* [ABOUT THIS EXERCISE] Please copy out the entries below exactly, beginning with the line that contains "(.atomOr h x)" and ending with the line that contains "(.barWait h x)", and include nothing outside that span.

• • •

-- ==== Sys2Proof/Decode.lean ====
section
/-! DEFINITION. The decoder, total on any words, in the order of R54, and the encoder, both written from the encodings
of spec 02 (R28-R55). Lengths are the codes of R30: 0 one word, 1 extended, 2 literal, 3 extended with a literal. -/

namespace Sys2Proof

/-- Why words are not an instruction (steps 1 to 4 of R54). -/
inductive DecodeFault where
  | illegalOp
  | illegalEnc
deriving DecidableEq, Repr

/-- What the decoder answers. -/
inductive Decoded where
  | ok (i : Instr)
  | bad (f : DecodeFault)
deriving DecidableEq, Repr

/-- The operation that a major opcode and a sub-opcode name in a form of more than one word of the layout of R35;
`none` where the sub-opcode is unassigned (R55). -/
def extInstr (opc sub : Nat) (h : Hdr) (x : Ext) : Option Instr :=
  match opc with
  | 0x0B => if sub = 0 then some (.plop h x) else none
  | 0x0C =>
    match sub with
    | 0 => some (.jset h x)
    | 1 => some (.jarr h x)
    | 2 => some (.jwait h x)
    | 3 => some (.joinAt h x)
    | 4 => some (.jget h x)
    | _ => none
  | 0x0D =>
    match sub with
    | 0 => some (.voteAny h x)
    | 1 => some (.voteAll h x)
    | 2 => some (.voteUni h x)
    | 3 => some (.voteBal h x)
    | 8 => some (.shflIdx h x)
    | 9 => some (.shflUp h x)
    | 10 => some (.shflDown h x)
    | 11 => some (.shflXor h x)
    | 16 => some (.matchEq h x)
    | 24 => some (.redux h x)
    | _ => none
  | 0x10 => if sub = 0 then some (.iaddExt h x) else none
  | 0x11 => if sub = 0 then some (.isubExt h x) else none
  | 0x12 => if sub = 0 then some (.iaddc h x) else none
  | 0x13 => if sub = 0 then some (.imulExt h x) else none
  | 0x14 => if sub = 0 then some (.imulhExt h x) else none
  | 0x15 => if sub = 0 then some (.imad h x) else none
  | 0x16 => if sub = 0 then some (.imadw h x) else none
  | 0x17 => if sub = 0 then some (.iminExt h x) else none
  | 0x18 => if sub = 0 then some (.imaxExt h x) else none
  | 0x19 => if sub = 0 then some (.iabsExt h x) else none
  | 0x1A => if sub = 0 then some (.inegExt h x) else none
  | 0x1B => if sub = 0 then some (.andExt h x) else none
  | 0x1C => if sub = 0 then some (.orExt h x) else none
  | 0x1D => if sub = 0 then some (.xorExt h x) else none
  | 0x1E => if sub = 0 then some (.notExt h x) else none
  | 0x1F => if sub = 0 then some (.lop3 h x) else none
  | 0x20 => if sub < 2 then some (.shlExt h x) else none
  | 0x21 => if sub < 2 then some (.shrExt h x) else none
  | 0x22 => if sub < 2 then some (.sarExt h x) else none
  | 0x23 => if sub = 0 then some (.shf h x) else none
  | 0x24 => if sub < 2 then some (.rotExt h x) else none
  | 0x25 => if sub = 0 then some (.popcExt h x) else none
  | 0x26 => if sub = 0 then some (.clzExt h x) else none
  | 0x27 => if sub = 0 then some (.brevExt h x) else none
  | 0x28 => if sub = 0 then some (.bfe h x) else none
  | 0x29 => if sub = 0 then some (.bfi h x) else none
  | 0x2A => if sub = 0 then some (.icmp h x) else none
  | 0x2B => if sub = 0 then some (.isel h x) else none
  | 0x2C => if sub = 0 then some (.movExt h x) else none
  | 0x2D => if sub = 0 then some (.movi h x) else none
  | 0x2E => if sub = 0 then some (.lea h x) else none
  | 0x2F => if sub = 0 then some (.iadd64Ext h x) else none
  | 0x30 => if sub = 0 then some (.faddExt h x) else none
  | 0x31 => if sub = 0 then some (.fmulExt h x) else none
  | 0x32 => if sub = 0 then some (.ffma h x) else none
  | 0x33 => if sub = 0 then some (.fminExt h x) else none
  | 0x34 => if sub = 0 then some (.fmaxExt h x) else none
  | 0x35 => if sub = 0 then some (.fcmp h x) else none
  | 0x36 => if sub = 0 then some (.frndExt h x) else none
  | 0x37 =>
    match sub with
    | 0 => some (.fsfuRcp h x)
    | 1 => some (.fsfuRsq h x)
    | 2 => some (.fsfuSqrt h x)
    | 3 => some (.fsfuExp2 h x)
    | 4 => some (.fsfuLog2 h x)
    | 5 => some (.fsfuSin h x)
    | 6 => some (.fsfuCos h x)
    | _ => none
  | 0x38 => if sub = 0 then some (.daddExt h x) else none
  | 0x39 => if sub = 0 then some (.dmulExt h x) else none
  | 0x3A => if sub = 0 then some (.dfma h x) else none
  | 0x3B => if sub = 0 then some (.dminExt h x) else none
  | 0x3C => if sub = 0 then some (.dmaxExt h x) else none
  | 0x3D => if sub = 0 then some (.dcmp h x) else none
  | 0x3E =>
    match sub with
    | 0 => some (.dsfuRcp h x)
    | 1 => some (.dsfuSqrt h x)
    | _ => none
  | 0x3F => if sub = 0 then some (.hfma2 h x) else none
  | 0x40 => if sub = 0 then some (.cvt h x) else none
  | 0x41 => if sub = 0 then some (.pack h x) else none
  | 0x42 => if sub = 0 then some (.unpk h x) else none
  | 0x43 => if sub = 0 then some (.fclass h x) else none
  | 0x48 => if sub = 0 then some (.hset h x) else none
  | 0x49 => if sub = 0 then some (.hget h x) else none
  | 0x4A => if sub = 0 then some (.hmov h x) else none
  | 0x4B => if sub = 0 then some (.mzero h x) else none
  | 0x4C => if sub = 0 then some (.mmov h x) else none
  | 0x4D =>
    match sub with
    | 0 => some (.mld h x)
    | 1 => some (.mst h x)
    | _ => none
  | 0x4E =>
    match sub with
    | 0 => some (.mext h x)
    | 1 => some (.mins h x)
    | _ => none
  | 0x4F => if sub = 0 then some (.mfill h x) else none
  | 0x50 => if sub = 0 then some (.mma h x) else none
  | 0x51 => if sub = 0 then some (.mmt h x) else none
  | 0x52 => if sub = 0 then some (.mtm h x) else none
  | 0x53 => if sub = 0 then some (.mms h x) else none
  | 0x54 => if sub = 0 then some (.mmg h x) else none
  | 0x55 => if sub = 0 then some (.mtrn h x) else none
  | 0x56 =>
    match sub with
    | 0 => some (.mewAdd h x)
    | 1 => some (.mewSub h x)
    | 2 => some (.mewMul h x)
    | 3 => some (.mewMax h x)
    | 4 => some (.mewMin h x)
    | 5 => some (.mewScale h x)
    | _ => none
  | 0x57 =>
    match sub with
    | 0 => some (.mredRow h x)
    | 1 => some (.mredCol h x)
    | 2 => some (.mredAll h x)
    | _ => none
  | 0x58 => if sub = 0 then some (.mprn h x) else none
  | 0x59 => if sub = 0 then some (.mtopk h x) else none
  | 0x5A => if sub = 0 then some (.mgnorm h x) else none
  | 0x60 => if sub = 0 then some (.mlu h x) else none
  | 0x61 => if sub = 0 then some (.mchol h x) else none
  | 0x62 => if sub = 0 then some (.mqr h x) else none
  | 0x63 => if sub = 0 then some (.mtrs h x) else none
  | 0x64 => if sub = 0 then some (.msolv h x) else none
  | 0x65 => if sub = 0 then some (.minv h x) else none
  | 0x66 => if sub = 0 then some (.mexp h x) else none
  | 0x67 => if sub = 0 then some (.mpow h x) else none
  | 0x68 => if sub = 0 then some (.ldExt h x) else none
  | 0x69 => if sub = 0 then some (.stExt h x) else none
  | 0x6A => if sub = 0 then some (.ldsExt h x) else none
  | 0x6B => if sub = 0 then some (.stsExt h x) else none
  | 0x6C => if sub = 0 then some (.tagl h x) else none
  | 0x6D => if sub = 0 then some (.tagi h x) else none
  | 0x6E => if sub = 0 then some (.tage h x) else none
  | 0x6F => if sub = 0 then some (.pref h x) else none
  | 0x70 =>
    match sub with
    | 0 => some (.atomAdd h x)
    | 1 => some (.atomMin h x)
    | 2 => some (.atomMax h x)
    | 3 => some (.atomAnd h x)
    | 4 => some (.atomOr h x)
    | 5 => some (.atomXor h x)
    | 6 => some (.atomExch h x)
    | 7 => some (.atomCas h x)
    | _ => none
  | 0x71 =>
    match sub with
    | 0 => some (.atomsAdd h x)
    | 1 => some (.atomsMin h x)
    | 2 => some (.atomsMax h x)
    | 3 => some (.atomsAnd h x)
    | 4 => some (.atomsOr h x)
    | 5 => some (.atomsXor h x)
    | 6 => some (.atomsExch h x)
    | 7 => some (.atomsCas h x)
    | _ => none
  | 0x72 =>
    match sub with
    | 0 => some (.redAdd h x)
    | 1 => some (.redMin h x)
    | 2 => some (.redMax h x)
    | 3 => some (.redAnd h x)
    | 4 => some (.redOr h x)
    | 5 => some (.redXor h x)
    | _ => none
  | 0x73 => if sub = 0 then some (.fence h x) else none
  | 0x74 =>
    match sub with
    | 0 => some (.barArrive h x)
    | 1 => some (.barWait h x)
    | 2 => some (.barSync h x)
    | _ => none
  | 0x75 => if sub = 0 then some (.waitv h x) else none
  | 0x76 => if sub < 2 then some (.dcwait h x) else none
  | 0x77 => if sub < 3 then some (.dcadd h x) else none
  | 0x78 =>
    match sub with
    | 0 => some (.cpyq h x)
    | 1 => some (.cpyf h x)
    | 2 => some (.cpys h x)
    | _ => none
  | 0x79 => if sub = 0 then some (.launch h x) else none
  | 0x7A =>
    match sub with
    | 0 => some (.refill h x)
    | 1 => some (.regrp h x)
    | _ => none
  | 0x7B => if sub = 0 then (if x.bit 11 then some (.sigwakeMb h x) else some (.sigwake h x)) else none
  | 0x7C =>
    match sub with
    | 0 => some (.trap h x)
    | 1 => some (.tret h x)
    | _ => none
  | 0x7E =>
    match sub with
    | 0 => some (.srd h x)
    | 1 => some (.swr h x)
    | 2 => some (.capq h x)
    | 3 => some (.pfdone h x)
    | _ => none
  | _ => none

• • •

* [RESULT BELOW]
    | 4 => some (.atomOr h x)
    | 5 => some (.atomXor h x)
    | 6 => some (.atomExch h x)
    | 7 => some (.atomCas h x)
    | _ => none
  | 0x71 =>
    match sub with
    | 0 => some (.atomsAdd h x)
    | 1 => some (.atomsMin h x)
    | 2 => some (.atomsMax h x)
    | 3 => some (.atomsAnd h x)
    | 4 => some (.atomsOr h x)
    | 5 => some (.atomsXor h x)
    | 6 => some (.atomsExch h x)
    | 7 => some (.atomsCas h x)
    | _ => none
  | 0x72 =>
    match sub with
    | 0 => some (.redAdd h x)
    | 1 => some (.redMin h x)
    | 2 => some (.redMax h x)
    | 3 => some (.redAnd h x)
    | 4 => some (.redOr h x)
    | 5 => some (.redXor h x)
    | _ => none
  | 0x73 => if sub = 0 then some (.fence h x) else none
  | 0x74 =>
    match sub with
    | 0 => some (.barArrive h x)
    | 1 => some (.barWait h x)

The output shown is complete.